To mark the Queen's Jubilee, Scottish Art News presents some of our favourite paintings of royal residences in Scotland, from Holyrood Palace to The Balmoral Estate...
David Wilkie, The Entrance of George IV at the Palace of Holyroodhouse, 1828
Holyrood Palace is a spectacular backdrop for David Wilkie's theatrical painting of George IV's arrival in Edinburgh in 1822. This painting, created six years after the event, is held in the National Galleries of Scotland collection and is a preparatory study for a larger panel at Holyrood. There is also a preparatory watercolour sketch by Wilkie from 1822 in the Fleming Collection.

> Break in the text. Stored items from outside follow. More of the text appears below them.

/-- One CH1 sample (R410, R411): the bank voltage in Q16. -/
def Comp.sample1 (bank : Int) (c : Comp) : Comp × OscEvent :=
  let (det, reg, flags, osc) := reactTrip c.det c.region c.flags
  let c := { c with det := det, region := reg, flags := flags }
  let c := { c with ramp := c.ramp.stepSquare, region := sampleRegion plan1 c.fresh c.flags.region0 bank c.region }
  let c := c.compute 1 3 0 chargeMax bank
  ({ c with det := c.det.step 13107 (c.ramp.value - bank), region := nextRegion plan1 c.flags.region0 bank c.region }, osc)

/-- R411: CH1 starts or resumes with empty histories and a ramp from the measured bank voltage to 45.0 V. -/
def Comp.start1 (bankMv : Nat) (c : Comp) : Comp :=
  let ramp := Ramp.begin_ (mvToQ16 bankMv) 0x002D0000
  { c with running := true, u := [0, 0, 0], e := [0, 0, 0], ramp := ramp, det := {}, fresh := true, output := 0
           flags := { c.flags with softStart := ramp.running } }

/-- R412: CH1 stops at 0 W and abandons its ramp. -/
def Comp.stop1 (c : Comp) : Comp := 
  { c with running := false, output := 0, ramp := {}, flags := { c.flags with softStart := false } }

/-- R409: CH0 starts with both outputs at 0.90 V and both errors at 0; its set-point ramps from the pace measured at
its first sample. -/
def Comp.start0 (c : Comp) : Comp :=
  { c with running := true, u := [vcoreMax, vcoreMax], e := [0, 0], det := {}, fresh := true, ramp := {}, output := vcoreMax }

/-- CH0's output as last written, in Q16 (R409, R422). -/
def RegState.ch0Written (r : RegState) : Int := if r.ch0Held then vcoreMax else r.ch0.output

/-! ## Windbreak loops (R413, R414) -/

/-- The PID gains of a channel: kp, ki and kd of a region, each multiplied by the gain scale in Q24 (R406, R407, R413), and
whether one of them saturates. -/
def pidGains (ch region scale : Nat) : Int × Int × Int × Bool :=
  let s : Int := (scale : Int) * 16777216 / 100
  let exact (k : Nat) : Int := coefficient ch region k * s / 16777216
  (sat32 (exact 0), sat32 (exact 1), sat32 (exact 2), (List.range 3).any fun k => decide (sat32 (exact k) ≠ exact k))

/-- `alpha`, 0.875 in Q24. -/
def pidAlpha : Int := 0x00E00000

/-- `pid_step` of R413 on a loop whose gains are those of its region. -/
def Loop.pidStep (ch : Nat) (dir : Int) (m : Int) (c : Loop) : Loop :=
  let (kp, ki, kd, gainSat) := pidGains ch c.region.region c.scale
  let e := dir * (m - c.ramp.value)
  let dm := dir * (m - c.mPrev)
  let p := satMul kp e
  let ad := satMul pidAlpha c.dst
  let dterm := satMul kd (-dm)
  let dst := satAdd ⟨ad.v / 16777216, ad.sat⟩ ⟨dterm.v.tdiv 8, dterm.sat⟩
  let pd := satAdd p dst
  let i := satAdd ⟨c.integ, false⟩ (satMul ki e)
  let ilo := satSub ⟨toQ40 rateFloor, false⟩ pd
  let ihi := satSub ⟨toQ40 rateCeiling, false⟩ pd
  let low := decide (i.v < ilo.v)
  let iv := if i.v < ilo.v then ilo.v else i.v
  let iv := if ihi.v < iv then ihi.v else iv
  let u := satAdd pd ⟨iv, i.sat || ilo.sat || ihi.sat⟩
  let under := decide (u.v < toQ40 rateFloor)
  let uv := clampInt (toQ40 rateFloor) (toQ40 rateCeiling) u.v
  let q := q40ToQ16 ⟨uv, u.sat⟩
  { c with
    integ := iv, dst := dst.v, mPrev := m, eLast := e, measured := m, output := q.v, fresh := false
    flags := { c.flags with
      satArith := c.flags.satArith || q.sat || gainSat
      satIntegrator := c.flags.satIntegrator || low
      satOutput := c.flags.satOutput || under
      softStart := c.ramp.running } }
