/-- Two changes must keep their order: they touch the same key, or one is a range delete of the same tenant. -/
def Change.ordered (a b : Change) : Bool :=
  match a, b with
  | .rangeDelete t .., .rangeDelete t' .. => t = t'
  | .rangeDelete t start end_ .., x => match x.touches with | some (t', k) => t = t' && inRange start end_ k | none => false
  | x, .rangeDelete t start end_ .. => match x.touches with | some (t', k) => t = t' && inRange start end_ k | none => false
  | x, y => decide (x.touches = y.touches)

/-- An extent may be drained when no earlier extent must precede it (R33: admission order per key). -/
def drainable (id : Nat) : List Extent → Bool
  | [] => false
  | x :: xs =>
    if x.id = id then true
    else match xs.find? (fun y => y.id = id) with
      | none => false
      | some y => !x.change.ordered y.change && drainable id xs

/-- One extent drained: flash and the pin cache take it, its lines and charge are released. -/
def StoreState.drain (id : Nat) (s : StoreState) : StoreState :=
  match s.staging.find? fun x => x.id = id with
  | none => s
  | some x => { s with
      flash := x.change.apply s.flash
      pins := x.change.loadPins s.pins
      staging := s.staging.filter fun y => y.id ≠ id }

/-- Every staged extent drained in admission order (R73 step 5, and the drains of orderly stops). -/
def StoreState.drainAll (s : StoreState) : StoreState :=
  { s with
    flash := s.staging.foldl (fun f x => x.change.apply f) s.flash
    pins := s.staging.foldl (fun p x => x.change.loadPins p) s.pins
    staging := [] }

/-- An extent withdrawn: its lines and charge are released and flash never sees it. -/
def StoreState.withdraw (id : Nat) (s : StoreState) : StoreState :=
  { s with staging := s.staging.filter fun y => y.id ≠ id }

/-- An open version ended at what was staged of it (R309, R317). -/
def closeVersion (v : Version) : Version := { v with isOpen := false, total := v.value.length }

/-- A record with every open version ended. -/
def KeyRec.close (r : KeyRec) : KeyRec := { r with versions := r.versions.map closeVersion }

/-- A pin whose key's newest version is among some records takes the charge of its length. -/
def Pin.recharge (ks : List KeyRec) (p : Pin) : Pin :=
  match newest ks p.tenant p.key with
  | some v => { p with charge := pinCharge p.key.length v.total }
  | none => p

/-- Every open version ends at its staged bytes (R309); a pin of one takes the charge of what is left (R310). -/
def StoreState.closeOpen (s : StoreState) : StoreState :=
  let ks := s.keys.map KeyRec.close
  { s with keys := ks, pins := s.pins.map (Pin.recharge ks) }

/-- A version of a key by its number and its admission timestamp. -/
def versionIn (ks : List KeyRec) (t : Nat) (k : Bytes) (num admitAt : Nat) : Option Version :=
  (findKey ks t k).bind fun r => r.versions.find? fun v => v.num = num && v.admitAt = admitAt

/-- What the lazy sweep leaves of a key that has expired: the number and the expiry instant that a GET still reports (R316). -/
def KeyRec.sweep (now : Nat) (r : KeyRec) : KeyRec :=
  match r.versions with
  | v :: _ => if hit now v.expiry then r else { r with versions := [{ v with value := [], crc16 := none, isOpen := false }] }
  | [] => r

/-- Pins of the keys of a range that a request finds expired end (R260, R316). -/
def dropExpiredPins (ks : List KeyRec) (ps : List Pin) (t : Nat) (start : Bytes) (end_ last : Option Bytes) (admitAt : Nat) : List Pin :=
  ps.filter fun p => !(p.tenant = t && inRange start end_ p.key && (match last with | none => true | some l => !keyLt l p.key) &&
    (match resolve ks t p.key admitAt with | .expired _ => true | .absent | .present _ => false))

/-- After a start the newest state is what flash holds (R22); the pin set is reloaded (R258). An open version that Dusk
cut ends at its staged bytes (R309). -/
def StoreState.reload (s : StoreState) : StoreState :=
  let f := s.flash.map KeyRec.close
  { s with
    keys := f, flash := f, staging := []
    pins := s.flashPins.map fun p => { p with loaded := (newest f p.tenant p.key).map Version.num } }

end Sys2Proof.Machine
end

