-- ==== Sys2Proof/Machine/Requests.lean ====
section
/-!
DEFINITION. Requests from their complete message to their admission: rows 3 to 7 of Table 9-7 (R231 to R233, R237,
R265, R286, R294), and what rows 8 and 9 share.
-/
namespace Sys2Proof.Machine

/-! ## Opcodes (Tables 10-1, 11-5, 13-1, 13-15 and 18-5) -/

/-- Administrative opcodes (R242). -/
def isAdminOp (op : Nat) : Bool := decide (0x80 ≤ op ∧ op ≤ 0xBF)

/-- Firmware opcodes (Table 13-15). -/
def isFirmwareOp (op : Nat) : Bool := decide (0x90 ≤ op ∧ op ≤ 0x96)

/-- The opcodes a generation lists. -/
def listedOpcodes (gen : Nat) : List Nat :=
  if gen = 1 then [0x01, 0x20, 0x30, 0x31, 0x40, 0x50, 0x51]
  else [0x01, 0x10, 0x20, 0x21, 0x22, 0x30, 0x31, 0x40, 0x41, 0x80, 0x81, 0x82, 0x84, 0x85, 0x88, 0x89, 0x8A, 0x8C,
        0x90, 0x91, 0x92, 0x93, 0x94, 0x95, 0x96, 0xA0, 0xA1, 0xA2, 0xA3, 0xA4]

/-- The firmware opcodes that Rescue serves (R282, R494). -/
def isDownloadOp (op : Nat) : Bool := isFirmwareOp op && decide (op ≠ 0x93 ∧ op ≠ 0x95)

/-- The largest MSG_BODY_TOTAL of a generation (R228, R245, R277, R289). -/
def bodyMost (gen : Nat) : Nat := if gen = 1 then 65552 else if gen = 2 then 1048724 else 65684

/-- Opcodes whose answers the LY2 answer cache keeps (R280, Table 13-1). -/
def altersStore (op : Nat) : Bool :=
  [0x20, 0x21, 0x22, 0x31, 0x40, 0x41, 0x82, 0x85, 0x88, 0x89, 0x8A, 0x8C].contains op || decide (0x90 ≤ op ∧ op ≤ 0xAF)

/-! ## Rows 3 to 7 of Table 9-7 -/

/-- The VID of a frame is one that the tenant is reached by (R212). -/
def State.vidOk (t : Nat) (tag : RxTag) (s : State) : Bool :=
  let v := (s.tenant t).vid
  v = 0 || tag.vid s.cfg.inUse.bridge.pvid = v

/-- Row 4: the reason of TENANT_DENIED, if any (R211, R212, R282). -/
def State.tenantDenied (t gen : Nat) (opcode : Option Nat) (s : State) : Option Nat :=
  let c := s.tenant t
  if s.mode = .rescue ∧ t ≠ 0 then some 5
  else if c.enable ≠ 1 then some 1
  else if !bit c.generations (gen - 1) then some 2
  else if (s.credential t).isNone then some 4
  else match opcode with
    | some op => if s.mode = .rescue ∧ !isDownloadOp op then some 5 else none
    | none => none

/-- The admission-limit window of R105 is open. -/
def State.limitRuns (s : State) : Bool :=
  match s.start.limit with
  | .until_ t => decide (s.elapsed < t)
  | .awaitingLink | .closed => false

/-- A request that passed row 7, with its body. -/
structure Admitted where
  ask : Ask
  body : Bytes
  deriving DecidableEq, Repr

/-- The request enters flight (R231): its LY1 set, if it loads one, is busy from now (R286). -/
def State.fly (e : Sess) (a : Assembly) (admitAt : Nat) (s : State) : State :=
  let p := parseLy1 a.body
  let loads := decide (e.gen = 1) && loadsSet a.opcode && decide (p.set < 16)
  let f : Flight :=
    { msgId := a.msgId, opcode := a.opcode, alive := a.alive, aliveGap := a.aliveGap, rx := a.rx, admitAt := admitAt
      admittedAt := s.elapsed, ly1 := if e.gen = 1 then some (p.set, p.lba, p.count) else none, bodyTotal := a.bodyTotal }
  (s.modSess e.id fun e => { e with
    flights := e.flights ++ [f]
    sets := if loads then modifyAt p.set (fun _ => ⟨true, { set := p.set, lba := p.lba, cmdMsgId := a.msgId }⟩) e.sets else e.sets }).noteAdmission admitAt

/-- Rows 3 to 7 on a message of an open session: the request admitted, or the state after its refusal. -/
def State.judgeRequest (e : Sess) (a : Assembly) (s : State) : Option Admitted × State :=
  let k := a.ask e
  let p := parseLy1 a.body
  if e.gen ≠ 2 ∧ (e.flight a.msgId).isSome then (none, s.failBare k 0x51 3)
  else match s.tenantDenied e.tenant e.gen (some a.opcode) with
    | some r => (none, s.fail k 0x41 r {})
    | none =>
      if s.servingMode = .sealed ∧ !(e.tenant = 0 ∧ (a.opcode = 0x01 ∨ isAdminOp a.opcode)) then (none, s.fail k 0x42 1 {})
      else match s.windowFull e s.limitRuns with
        | some r => (none, s.fail k 0x22 r {})
        | none =>
          if e.gen = 1 ∧ loadsSet a.opcode ∧ ((e.sets.getD p.set {}).busy) = true then
            (none, (s.count .ly1SetBusy 1).fail k 0x22 1 {})
          else
            let admitAt := s.admission a.stamp
            let s := s.fly e a admitAt
            let ly1 := if e.gen = 1 then some (p.set, p.lba, p.count) else none
            (some ⟨{ k with admitAt := admitAt, flying := true, ly1 := ly1 }, a.body⟩, s)

/-! ## The first segment of a segmented message (R307) -/

/-- The frames present without a gap from frame 0. -/
def leadFrom : Nat → List MsgFrame → List MsgFrame
  | _, [] => []
  | i, f :: fs => if f.index = i then f :: leadFrom (i + 1) fs else []

/-- The body bytes present without a gap. -/
def Assembly.lead (a : Assembly) : Bytes := (leadFrom 0 a.frames).flatMap MsgFrame.body

/-- The frames that carry the first `n` body bytes. -/
def coverOf : Nat → List MsgFrame → List MsgFrame
  | _, [] => []
  | n, f :: fs => if n = 0 then [] else f :: coverOf (n - f.body.length) fs

/-- One segment (R306). -/
def segmentBytes : Nat := 65536

/-- A message that the segmented path admits once its first segment is present (R307): an LY2 PUT or APPEND with more than
65,536 bytes of DATA declared. -/
def Assembly.early (gen : Nat) (a : Assembly) : Bool :=
  let b := a.lead
  let p := parseBody false b
  decide (gen = 2 ∧ (a.opcode = 0x20 ∨ a.opcode = 0x21) ∧ segmentBytes < p.b ∧ 20 + p.keyLen + segmentBytes ≤ b.length)

/-- The message as it is judged at its admission: the frames of segment 0. -/
def Assembly.firstSegment (a : Assembly) : Assembly :=
  { a with frames := coverOf (20 + fieldAt 0 1 a.lead + segmentBytes) a.frames }

/-! ## The order of requests on one key (R35) -/

/-- The request that a message stands for once its row can take it: the message itself, or its first segment. -/
def Assembly.ready (gen : Nat) (a : Assembly) : Option Assembly :=
  if a.kind ≠ 0x10 ∨ a.admitted = true then none
  else if a.early gen then some a.firstSegment
  else if a.complete then some a else none

/-- The keys that a point request names, or the sectors of an LY1 command. The order of range operations is that of their
locks (R315). -/
def Assembly.keys (gen : Nat) (a : Assembly) : List Bytes :=
  if gen = 1 then
    let p := parseLy1 a.body
    if a.opcode = 0x20 ∨ a.opcode = 0x30 then (List.range (min 16 p.count)).map fun i => sectorKey (p.lba + i) else []
  else if [0x10, 0x20, 0x21, 0x22, 0x40, 0x41].contains a.opcode then [(parseBody false a.body).key] else []

/-- A request comes before another in admission order: by its time-stamp, and port A first on equal ones (R35). -/
def Assembly.ranksBefore (a b : Assembly) : Bool :=
  decide (a.stamp < b.stamp ∨ (a.stamp = b.stamp ∧ a.rx.port = .A ∧ b.rx.port = .B))

/-- A request on the same key of the same tenant that comes before a request still waits for its own row. -/
def State.outranked (e : Sess) (a : Assembly) (s : State) : Bool :=
  s.ses.sessions.any fun x => decide (x.tenant = e.tenant) && x.phase.answers && x.assembling.any fun m =>
    match m.ready x.gen with
    | some b => b.ranksBefore a && (b.keys x.gen).any (a.keys e.gen).contains
    | none => false

/-- A request row takes its message: rows 3 to 7 of Table 9-7 on the complete message that a session holds under a MSG_ID,
if its generation is LY1 or not, as the row has it, and its opcode one of the row's. Without such a message, with the ingress
gate closed, or while an earlier request on its key waits, there is nothing to do. -/
def State.takeRequest (sid msgId : Nat) (ly1 : Bool) (ops : List Nat) (s : State) : Option Admitted × State :=
  match s.ses.find sid with
  | none => (none, s)
  | some e =>
    match e.message 0x10 msgId with
    | none => (none, s)
    | some a =>
      if !e.phase.answers ∨ !s.net.gateOpen ∨ !a.waits ∨ decide (e.gen = 1) ≠ ly1 ∨ !ops.contains a.opcode ∨ s.outranked e a then (none, s)
      else (s.takeMessage sid a).judgeRequest e a

/-! ## Rows 8 and 9 -/

/-- A status with its reason. -/
abbrev Refused := Nat × Nat

/-- Table 10-7 at row 9, for a write or a PIN. A drive in Ready whose bank has failed answers as it will in Ready-Read (R85). -/
def State.writeRefused (s : State) : Option Refused :=
  if s.power.sleep ≠ .awake then some (0x31, 0x14)
  else match s.servingMode with
    | .ready => if s.bankClass = .failed then some (0x31, 0x11) else none
    | .readyRead => some (0x31, if s.bankClass = .failed then 0x11 else 0x10)
    | .overcast => some (0x30, 1)
    | _ => some (0x31, 0x10)

/-- Row 9 for every other request: only the entry to Deep Sleep refuses it (R87). -/
def State.readRefused (s : State) : Option Refused := if s.power.sleep ≠ .awake then some (0x31, 0x14) else none

/-- The key limits of R245 steps 1 and 2 for an opcode with a key of 1 to 128 bytes. -/
def ReqBody.keyBad (p : ReqBody) : Option Refused :=
  if p.keyLen = 0 ∨ 128 < p.keyLen then some (0x13, 1) else if !p.whole then some (0x13, 2) else none

/-- The first refusal of a list of checks. -/
def firstOf : List (Option Refused) → Option Refused
  | [] => none
  | some r :: _ => some r
  | none :: rest => firstOf rest

/-- A check that refuses when its condition holds. -/
def refuseIf (c : Bool) (status reason : Nat) : Option Refused := if c then some (status, reason) else none

/-- The pin state that a request sees (R247). -/
def State.pinned (a : Ask) (k : Bytes) (s : State) : Bool := (findPin s.store.pins a.tenant k).isSome

end Sys2Proof.Machine
end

Louis Jacques Mande Daguerre, Ruins of Holyrood Chapel, c.1825
While Wilkie was preparing his royal painting of pomp and pageantry at Holyrood Palace, the French artist Louis Daguerre was creating this more austere image of the neighbouring Holyrood Chapel. Most famous for his invention of the eponymous daguerreotype photography, Daguerre also created the diorama and it is thought this device could have informed the artist's dramatic rendering of light in this painting. Curators at Liverpool's Walker Art Gallery, where the work is now held, write, 'if the painting was made after the production of the same scene in a diorama, we can assume the diorama enabled the artist to study carefully the affect of light on the ruins and capture them successfully in the painting.'
David Young Cameron, Holyrood Palace, c. 1896
Today D Y Cameron is remembered as a painter of Scottish landscapes. However his ouevre includes portraits, townscapes and architectural subjects, and it was as an etcher that he first came to prominence. Over a period of 45 years he produced around 520 etchings and drypoints, including this atmospheric image of Holyrood Palace in the Fleming Collection. His prolific output and mastery of light and shade made him one of the foremost British artists of the Etching Revival of 1880-1930, alongside fellow Scots Muirhead Bone and James McBey. In 1933 Cameron was appointed King's Painter and Limner in Scotland.
Aleksander Żyw, Holyrood Palace, 1940
Aleksander Zyw's painting of Holyrood Palace with Arthur's Seat in the background captures the extraordinary volcanic landscape that surrounds the royal residence. The view clearly made an impression on Zyw; created in 1940, it was one of the earliest paintings the artist made in Scotland, having arrived here in WWII following a dramatic escape from France to join the Polish forces who were regrouping in Edinburgh.
James Giles, A View of Balmoral, 1848
Prince Albert purchased the lease to Balmoral Castle in 1847. This painting by the Aberdonian landscape painter James Giles was created a year later and given to the Prince by Queen Victoria as a Christmas gift. The painting shows a view of the old castle from the east. It was, according to Queen Victoria, 'a pretty little castle in the old Scottish style'.
F Colebrooke Stockdale, Valley of the Dee, with Abergeldie Castle, 1853
A year after buying the lease to Balmoral, Prince Albert purchased a 40 year lease of the Abergeldie Estate nearby. It was here that the Duchess of Kent stayed on her visits to Scotland in the 1850s. F Colebrooke Stockdale's watercolour captures the 16th century castle surrounded by rolling Highland Hills. Balmoral is just visible in the distance.
Queen Victoria, Ballater from the garden at Birkhall, 1868
As well as being a great patron of the arts, Queen Victoria was also an accomplished painter, as this watercolour of Ballater from Birkhall demonstrates. Birkhall, which is located on the Balmoral Estate, is now the Scottish residence of Prince Charles and Camilla. In 2021 The Royal Collection Trust exhibited 'Victoria & Albert: Our Lives in Watercolour', which included many works by Queen Victoria in the Royal Collection. Read more in curator Carly Collier's feature for Scottish Art News.
In 2010, Julian Calder chose the Gelder Burn on the Balmoral Estate as the location of his striking portrait of the Queen. Inspired by the great paintings by Sir Henry Raeburn, Calder's photograph presents the viewer with a formal portrait set against a highland backdrop.